3.1 Wave excitations can store large amounts of 3-D information efficiently and faithfully
3.2 Spatially selective retrieval can deliver the information needed for the geometric computations of movement
3.3 3-dimensional wave storage may occur in the thalamus
3.4 The waves may propagate on a superfluid-like state of matter.
A plane wave in a three-dimensional medium has the form E = E0 cos(k.x) , where E is a position-dependent parameter of the medium (such as polarisation), x is position in the medium, and k is the wave vector. Since k is a three-dimensional vector, one plane wave can represent a point at an external position r, where k = µr and µ is a constant. If the wave equation in the medium is linear, there can be very many different waves in the same region, with different wave vectors k , without any interference between them. The waves can represent an arbitrary collection of points in three-dimensional space.
So a wave excitation can be an unrestricted 3-D metric representation of objects in space. This representation is similar to a hologram, with similar advantages:
Suppose there is such a wave excitation somewhere in the brain, used as the 3-D metric representation of local space. Certain neurons have transducers (analogous to the light-receptive structures in rods and cones) which couple to the oscillations, to store and retrieve the information.
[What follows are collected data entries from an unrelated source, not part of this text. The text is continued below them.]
theorem execCtxRestore_keeps {F : Nat} {x0 x1 s0 t} (s : sub 15544020367488 F) (e : execCtxRestore x0 x1 s0 = .next t) :
    Keeps F s0.blk t.blk := by
  unfold execCtxRestore at e
  refine core_keeps (fun a => ?_) e
  have h : Keeps F a a := Keeps.refl F a
  refine Block.runCmd_keeps (s.up rfl) ?_ ?_
  · exact h
  · intro x0 x1 h2
    split
    · rename_i y3 y4 y5 y6 y7
      refine Block.kernel_keeps (s.up rfl) ?_ ?_
      · exact h2
      · intro x8 h9
        extract_lets z10 z11 z12
        have h13 : Keeps F a z12 := by
          subst z12
          exact (Block.touchRange_keeps (s.up rfl) h9)
        refine Keeps.choice (fun h14 => ?_) (fun h14 => ?_)
        · exact (Block.endCmd_keeps (s.up rfl) h9)
        · refine Keeps.choice (fun h15 => ?_) (fun h15 => ?_)
          · exact (Block.endCmd_keeps (s.up rfl) h9)
          · refine Block.access_keeps (s.up rfl) ?_ ?_
            · exact h13
            · intro x16 h17
              extract_lets z18
              refine Keeps.choice (fun h19 => ?_) (fun h19 => ?_)
              · exact (Block.endCmd_keeps (s.up rfl) h13)
              · refine Block.access_keeps (s.up rfl) ?_ ?_
                · exact (Block.touchRange_keeps (s.up rfl) h13)
                · intro x20 h21
                  exact (Block.doRestore_keeps (s.up rfl) (Block.countBursts_keeps (s.up rfl) (Block.touchRange_keeps (s.up rfl) h13)))
    · rename_i y22 y23
      exact h2

theorem execPoisonConsumed_keeps {F : Nat} {x0 x1 s0 t} (s : sub 15543886084224 F) (e : execPoisonConsumed x0 x1 s0 = .next t) :
    Keeps F s0.blk t.blk := by
  unfold execPoisonConsumed at e
  refine core_keeps (fun a => ?_) e
  have h : Keeps F a a := Keeps.refl F a
  extract_lets z0 z1
  clear_value z1
  clear_value z0
  split
  · rename_i y2 y3
    exact h
  · rename_i y4 y5 y6
    refine Keeps.choice (fun h7 => ?_) (fun h7 => ?_)
    · split
      · rename_i y8 y9 y10
        exact (Block.stopStep_keeps (s.up rfl) (Block.cinderRec_keeps (s.up rfl) h))
      · rename_i y11 y12
        exact h
    · refine Keeps.choice (fun h13 => ?_) (fun h13 => ?_)
      · exact (Block.endWork_keeps (s.up rfl) (Block.notePoison_keeps (s.up rfl) h))
      · exact h

theorem execCadenceTargetReached_keeps {F : Nat} {x0 x1 s0 t} (s : sub 92299264 F) (e : execCadenceTargetReached x0 x1 s0 = .next t) :
    Keeps F s0.blk t.blk := by
  unfold execCadenceTargetReached at e
  refine core_keeps (fun a => ?_) e
  have h : Keeps F a a := Keeps.refl F a
  refine Block.runCmd_keeps (s.up rfl) ?_ ?_
  · exact h
  · intro x0 x1 h2
    split
    · rename_i y3 y4 y5
      refine Keeps.choice (fun h6 => ?_) (fun h6 => ?_)
      · exact (Block.cadenceMet_keeps (s.up rfl) h2)
      · exact h2
    · rename_i y7 y8
      exact h2

theorem execEvict_keeps {F : Nat} {x0 x1 s0 t} (s : sub 4295229568 F) (e : execEvict x0 x1 s0 = .next t) :
    Keeps F s0.blk t.blk := by
  unfold execEvict at e
  unfold State.cc at e
  refine core_keeps (fun a => ?_) e
  have h : Keeps F a a := Keeps.refl F a
  refine Keeps.choice (fun h0 => ?_) (fun h0 => ?_)
  · dsimp -zeta only
    split
    · rename_i y1 y2 y3
      refine Keeps.choice (fun h4 => ?_) (fun h4 => ?_)
      · exact h
      · exact (Block.ccEvict_keeps (s.up rfl) h)
    · rename_i y5 y6
      exact h
  · exact h

theorem execVerify_keeps {F : Nat} {x0 s0 t} (s : sub 70369817921664 F) (e : execVerify x0 s0 = .next t) :
    Keeps F s0.blk t.blk := by
  unfold execVerify at e
  unfold State.write at e
  refine aon_keeps (fun a => ?_) e
  have h : Keeps F a a := Keeps.refl F a
  refine Block.regWrite_keeps (s.up rfl) ?_ ?_
  · exact h
  · intro x0 h1
    exact (Block.verify_keeps (s.up rfl) h1)

theorem execPortUp_keeps {F : Nat} {x0 s0 t} (s : sub 2052 F) (e : execPortUp x0 s0 = .next t) :
    Keeps F s0.blk t.blk := by
  unfold execPortUp at e
  refine aon_keeps (fun a => ?_) e
  have h : Keeps F a a := Keeps.refl F a
  refine Keeps.choice (fun h0 => ?_) (fun h0 => ?_)
  · exact h
  · extract_lets z1
    have h2 : Keeps F a z1 := by
      subst z1
      exact Keeps.upd (m := 4) h (s.up rfl) (by intro p; cases p <;> first | exact .inl rfl | (right; simp only [Part.same, and_self]))
    refine Keeps.choice (fun h3 => ?_) (fun h3 => ?_)
    · refine Keeps.foldl (fun b x h => ?_) _ ?_
      · refine Block.msix_keeps (s.up rfl) ?_
        exact h
      · exact h2
    · exact h2

theorem execTbSizeWrite_keeps {F : Nat} {x0 x1 s0 t} (s : sub 1099511630208 F) (e : execTbSizeWrite x0 x1 s0 = .next t) :
    Keeps F s0.blk t.blk := by
  unfold execTbSizeWrite at e
  unfold State.write at e
  refine aon_keeps (fun a => ?_) e
  have h : Keeps F a a := Keeps.refl F a
  refine Block.regWrite_keeps (s.up rfl) ?_ ?_
  · exact h
  · intro x0 h1
    exact (Block.tbSizeSet_keeps (s.up rfl) h1)

theorem execRdNa_keeps {F : Nat} {x0 x1 s0 t} (s : sub 4295229568 F) (e : execRdNa x0 x1 s0 = .next t) :
    Keeps F s0.blk t.blk := by
  unfold execRdNa at e
  unfold State.cc at e
  refine core_keeps (fun a => ?_) e
  have h : Keeps F a a := Keeps.refl F a
  refine Keeps.choice (fun h0 => ?_) (fun h0 => ?_)
  · dsimp -zeta only
    refine Keeps.choice (fun h1 => ?_) (fun h1 => ?_)
    · exact h
    · exact (Block.ccRequest_keeps (s.up rfl) h)
  · exact h

theorem execRingReadCompletion_keeps {F : Nat} {x0 s0 t} (s : sub 15544020367488 F) (e : execRingReadCompletion x0 s0 = .next t) :
    Keeps F s0.blk t.blk := by
  unfold execRingReadCompletion at e
  refine core_keeps (fun a => ?_) e
  have h : Keeps F a a := Keeps.refl F a
  extract_lets z0 z1 z2
  have h3 : Keeps F a z1 := by
    subst z1
    exact (Block.settleHalt_keeps (s.up rfl) h)
  have h4 : Keeps F a z2 := by
    subst z2
    refine Keeps.choice (fun h5 => ?_) (fun h5 => ?_)
    · exact (Block.touch_keeps (s.up rfl) h3)
    · exact h3
  exact (Block.fetchBlockN_keeps (s.up rfl) h4)

theorem execGlobalStopRelease_keeps {F : Nat} {x0 s0 t} (s : sub 87411173359614 F) (e : execGlobalStopRelease x0 s0 = .next t) :
    Keeps F s0.blk t.blk := by
  unfold execGlobalStopRelease at e
  unfold State.write at e
  refine aon_keeps (fun a => ?_) e
  have h : Keeps F a a := Keeps.refl F a
  refine Block.regWrite_keeps (s.up rfl) ?_ ?_
  · exact h
  · intro x0 h1
    exact (Block.release_keeps (s.up rfl) h1)

end Sys2Proof.Laws
end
If each such neuron has tranducers on its dendrites distributed in the medium so that it is sensitive to one wave vector k, it needs many such transducers to get good resolution in k; but these need not cover the whole wave medium, so we can satisfy any neuron wiring constraints. It acts like an extended antenna in the medium. However, if each input/output neuron had a fixed wave vector, then to store and retrieve information about N**3 points we would need N**3 neurons - no saving over a pure-neural design. There are two possible solutions:
(a) Tunable antennae : The sensitivities of the tranducers on one neuron could be altered dynamically (e.g by synapses from other neurons) to tune or `steer' the antenna to different wave vectors. This can be used for both storage and retrieval - transmission and reception.
(b) Non-linear `searchlight' retrieval: The transducers are sensitive to the wave excitation E in a non-linear manner; for instance, they measure E**2. To retrieve information about objects in the vicinity of some spatial position r0 , the medium is stimulated by an extra `searchlight' excitation with wave vector k0 = µ r0 . Memory traces for spatial positions near r0 (i.e. excitations with wave vectors near k) beat with this excitation producing slowly-varying changes in E**2. Neurons tuned to this slowly-varying component of E**2 observe memory traces for objects near r0 .
Either (a) or (b) removes the need for very large numbers of retrieval neurons. The non-linear method, while selectively retrieving information about objects in a small spatial neighborhood, also computes the three-vector displacements of points relative to the centre of the neighborhood.
This spatially invariant retrieval is of great help for many important computations. It is useful for both movement computation (because the laws of motion and geometry are spatially invariant) and for spatially invariant object recognition.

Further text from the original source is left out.